▶ [Assignment] Below are the records; copy each line in which "foldl" can be found.

BEGIN Data shown

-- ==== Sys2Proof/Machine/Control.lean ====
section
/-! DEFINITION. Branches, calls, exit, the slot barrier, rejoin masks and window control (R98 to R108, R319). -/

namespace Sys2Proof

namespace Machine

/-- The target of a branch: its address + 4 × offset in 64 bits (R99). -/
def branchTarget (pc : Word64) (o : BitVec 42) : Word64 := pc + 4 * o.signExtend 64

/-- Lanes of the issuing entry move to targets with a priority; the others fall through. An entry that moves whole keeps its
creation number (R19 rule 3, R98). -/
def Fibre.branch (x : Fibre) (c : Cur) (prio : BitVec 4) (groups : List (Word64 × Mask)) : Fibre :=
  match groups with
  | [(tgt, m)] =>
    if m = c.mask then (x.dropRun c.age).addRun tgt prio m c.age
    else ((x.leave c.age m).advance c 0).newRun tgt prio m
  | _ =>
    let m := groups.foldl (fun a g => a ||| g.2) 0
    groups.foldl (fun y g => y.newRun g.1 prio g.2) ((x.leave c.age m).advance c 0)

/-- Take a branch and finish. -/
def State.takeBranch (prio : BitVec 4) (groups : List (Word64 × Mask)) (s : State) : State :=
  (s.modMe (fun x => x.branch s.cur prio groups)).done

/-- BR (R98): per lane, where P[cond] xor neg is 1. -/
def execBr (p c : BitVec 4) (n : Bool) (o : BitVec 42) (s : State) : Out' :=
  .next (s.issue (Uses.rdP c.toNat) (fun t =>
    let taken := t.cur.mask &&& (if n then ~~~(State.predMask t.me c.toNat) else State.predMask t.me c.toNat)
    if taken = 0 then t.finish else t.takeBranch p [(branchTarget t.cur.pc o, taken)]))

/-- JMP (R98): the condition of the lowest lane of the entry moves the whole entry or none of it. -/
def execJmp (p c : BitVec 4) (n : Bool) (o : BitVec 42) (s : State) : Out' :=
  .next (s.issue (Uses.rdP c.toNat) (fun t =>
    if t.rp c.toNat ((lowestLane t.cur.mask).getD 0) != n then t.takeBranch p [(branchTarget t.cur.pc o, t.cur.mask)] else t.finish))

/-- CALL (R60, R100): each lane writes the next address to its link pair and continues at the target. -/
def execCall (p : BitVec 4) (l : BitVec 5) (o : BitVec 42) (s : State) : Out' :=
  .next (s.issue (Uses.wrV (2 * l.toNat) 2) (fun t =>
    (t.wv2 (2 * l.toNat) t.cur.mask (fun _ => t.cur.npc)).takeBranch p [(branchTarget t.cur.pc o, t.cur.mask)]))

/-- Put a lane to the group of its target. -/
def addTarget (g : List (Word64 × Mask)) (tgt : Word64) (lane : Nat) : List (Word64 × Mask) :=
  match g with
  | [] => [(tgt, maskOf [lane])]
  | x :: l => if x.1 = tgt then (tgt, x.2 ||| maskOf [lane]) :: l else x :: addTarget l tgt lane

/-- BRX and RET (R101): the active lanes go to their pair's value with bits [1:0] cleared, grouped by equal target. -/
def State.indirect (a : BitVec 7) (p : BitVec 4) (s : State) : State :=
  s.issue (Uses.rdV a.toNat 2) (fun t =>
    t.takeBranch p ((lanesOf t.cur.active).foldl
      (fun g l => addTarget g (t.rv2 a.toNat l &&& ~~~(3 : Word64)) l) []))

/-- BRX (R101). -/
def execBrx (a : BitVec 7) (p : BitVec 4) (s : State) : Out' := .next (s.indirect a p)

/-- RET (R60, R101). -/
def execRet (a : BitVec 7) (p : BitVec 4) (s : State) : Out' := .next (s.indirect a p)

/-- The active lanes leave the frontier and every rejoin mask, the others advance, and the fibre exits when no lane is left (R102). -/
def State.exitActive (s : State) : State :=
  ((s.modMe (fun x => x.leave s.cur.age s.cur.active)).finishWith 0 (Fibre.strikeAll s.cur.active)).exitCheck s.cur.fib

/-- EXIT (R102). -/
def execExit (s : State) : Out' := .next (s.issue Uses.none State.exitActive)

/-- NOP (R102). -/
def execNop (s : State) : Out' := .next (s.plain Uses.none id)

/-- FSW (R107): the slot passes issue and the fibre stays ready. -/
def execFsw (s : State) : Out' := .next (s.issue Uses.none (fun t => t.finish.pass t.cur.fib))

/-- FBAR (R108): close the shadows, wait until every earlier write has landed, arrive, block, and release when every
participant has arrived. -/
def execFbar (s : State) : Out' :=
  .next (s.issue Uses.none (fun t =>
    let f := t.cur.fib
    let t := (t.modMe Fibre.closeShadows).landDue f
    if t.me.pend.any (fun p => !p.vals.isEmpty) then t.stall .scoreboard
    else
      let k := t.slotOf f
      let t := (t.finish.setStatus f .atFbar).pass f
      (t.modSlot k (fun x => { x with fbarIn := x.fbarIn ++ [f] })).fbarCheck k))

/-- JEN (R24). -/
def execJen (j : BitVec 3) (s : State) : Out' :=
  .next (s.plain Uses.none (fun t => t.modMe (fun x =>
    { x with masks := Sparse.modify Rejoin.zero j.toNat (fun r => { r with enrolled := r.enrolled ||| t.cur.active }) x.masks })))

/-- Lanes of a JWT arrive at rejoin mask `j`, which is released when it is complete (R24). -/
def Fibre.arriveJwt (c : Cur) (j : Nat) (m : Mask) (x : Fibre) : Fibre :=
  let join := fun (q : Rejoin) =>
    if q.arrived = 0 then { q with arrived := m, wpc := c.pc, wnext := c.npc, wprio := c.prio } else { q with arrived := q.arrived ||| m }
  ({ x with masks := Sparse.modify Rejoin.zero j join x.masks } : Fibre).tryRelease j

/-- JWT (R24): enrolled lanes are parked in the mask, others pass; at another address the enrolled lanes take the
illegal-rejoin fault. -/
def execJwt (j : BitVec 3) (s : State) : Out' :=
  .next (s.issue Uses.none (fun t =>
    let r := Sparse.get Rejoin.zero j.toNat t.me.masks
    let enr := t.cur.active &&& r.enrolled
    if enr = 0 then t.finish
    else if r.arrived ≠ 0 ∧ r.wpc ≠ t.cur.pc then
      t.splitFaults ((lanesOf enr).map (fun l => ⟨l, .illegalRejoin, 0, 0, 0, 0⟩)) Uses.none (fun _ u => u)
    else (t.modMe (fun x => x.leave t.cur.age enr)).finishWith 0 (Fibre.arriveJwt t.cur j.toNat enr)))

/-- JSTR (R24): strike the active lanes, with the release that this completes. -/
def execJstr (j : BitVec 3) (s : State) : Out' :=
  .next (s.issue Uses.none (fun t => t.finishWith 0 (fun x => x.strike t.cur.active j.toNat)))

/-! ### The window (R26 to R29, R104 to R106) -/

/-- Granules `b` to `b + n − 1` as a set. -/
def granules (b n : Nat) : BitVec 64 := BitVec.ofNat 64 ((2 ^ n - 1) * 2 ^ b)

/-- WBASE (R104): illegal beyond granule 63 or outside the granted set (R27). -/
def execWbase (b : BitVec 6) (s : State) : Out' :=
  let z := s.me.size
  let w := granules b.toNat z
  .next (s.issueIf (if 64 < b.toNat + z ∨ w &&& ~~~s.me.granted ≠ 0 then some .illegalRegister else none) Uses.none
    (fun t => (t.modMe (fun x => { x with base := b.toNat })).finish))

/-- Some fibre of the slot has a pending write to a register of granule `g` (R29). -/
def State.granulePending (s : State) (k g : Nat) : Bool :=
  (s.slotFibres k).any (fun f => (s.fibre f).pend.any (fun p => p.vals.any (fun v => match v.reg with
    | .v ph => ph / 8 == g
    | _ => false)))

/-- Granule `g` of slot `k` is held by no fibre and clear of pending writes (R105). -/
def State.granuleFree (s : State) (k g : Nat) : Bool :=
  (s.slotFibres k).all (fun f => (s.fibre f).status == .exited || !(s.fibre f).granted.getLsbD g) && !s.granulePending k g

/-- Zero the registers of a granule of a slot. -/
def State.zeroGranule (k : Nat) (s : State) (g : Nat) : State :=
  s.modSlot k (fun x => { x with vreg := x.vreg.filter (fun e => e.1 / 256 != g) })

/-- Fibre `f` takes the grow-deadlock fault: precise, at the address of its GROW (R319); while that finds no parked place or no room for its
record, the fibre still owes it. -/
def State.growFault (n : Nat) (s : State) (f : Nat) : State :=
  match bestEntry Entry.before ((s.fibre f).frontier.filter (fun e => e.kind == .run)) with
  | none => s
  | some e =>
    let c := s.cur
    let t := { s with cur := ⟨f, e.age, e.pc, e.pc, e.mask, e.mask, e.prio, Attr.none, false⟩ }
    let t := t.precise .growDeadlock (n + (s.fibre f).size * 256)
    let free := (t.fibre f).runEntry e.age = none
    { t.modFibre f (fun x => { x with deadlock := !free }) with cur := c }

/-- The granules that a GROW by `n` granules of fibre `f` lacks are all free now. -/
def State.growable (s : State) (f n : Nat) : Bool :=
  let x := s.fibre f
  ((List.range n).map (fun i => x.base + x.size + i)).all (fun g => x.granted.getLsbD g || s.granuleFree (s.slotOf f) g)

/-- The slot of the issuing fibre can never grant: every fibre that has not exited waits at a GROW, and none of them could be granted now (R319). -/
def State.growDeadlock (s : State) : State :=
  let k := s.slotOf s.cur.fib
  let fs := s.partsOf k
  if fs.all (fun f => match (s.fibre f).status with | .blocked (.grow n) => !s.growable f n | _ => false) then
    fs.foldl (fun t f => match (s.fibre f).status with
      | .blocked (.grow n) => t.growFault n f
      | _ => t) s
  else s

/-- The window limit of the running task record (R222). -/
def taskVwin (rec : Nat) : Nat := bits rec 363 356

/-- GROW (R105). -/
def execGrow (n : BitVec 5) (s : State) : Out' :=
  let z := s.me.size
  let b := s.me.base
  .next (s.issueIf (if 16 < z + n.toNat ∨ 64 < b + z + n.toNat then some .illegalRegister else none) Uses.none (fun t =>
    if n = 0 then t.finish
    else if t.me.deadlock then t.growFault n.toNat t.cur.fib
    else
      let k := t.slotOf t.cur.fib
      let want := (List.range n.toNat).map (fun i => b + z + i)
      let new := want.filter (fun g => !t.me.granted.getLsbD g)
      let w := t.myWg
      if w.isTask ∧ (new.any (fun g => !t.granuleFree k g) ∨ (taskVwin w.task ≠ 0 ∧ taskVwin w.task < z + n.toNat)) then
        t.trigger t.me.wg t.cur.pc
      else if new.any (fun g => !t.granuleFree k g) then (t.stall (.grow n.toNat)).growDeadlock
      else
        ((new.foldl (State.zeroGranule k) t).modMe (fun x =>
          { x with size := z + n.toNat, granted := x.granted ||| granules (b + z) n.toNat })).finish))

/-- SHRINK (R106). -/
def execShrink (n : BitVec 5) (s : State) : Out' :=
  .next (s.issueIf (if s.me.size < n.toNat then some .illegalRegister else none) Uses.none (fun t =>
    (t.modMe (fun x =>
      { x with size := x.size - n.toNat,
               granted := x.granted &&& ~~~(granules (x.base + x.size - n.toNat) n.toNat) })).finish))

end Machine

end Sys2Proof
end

END Data shown

▶ [Reply to the exercise]
    let m := groups.foldl (fun a g => a ||| g.2) 0
    groups.foldl (fun y g => y.newRun g.1 prio g.2) ((x.leave c.age m).advance c 0)
    t.takeBranch p ((lanesOf t.cur.active).foldl
    fs.foldl (fun t f => match (s.fibre f).status with
        ((new.foldl (State.zeroGranule k) t).modMe (fun x =>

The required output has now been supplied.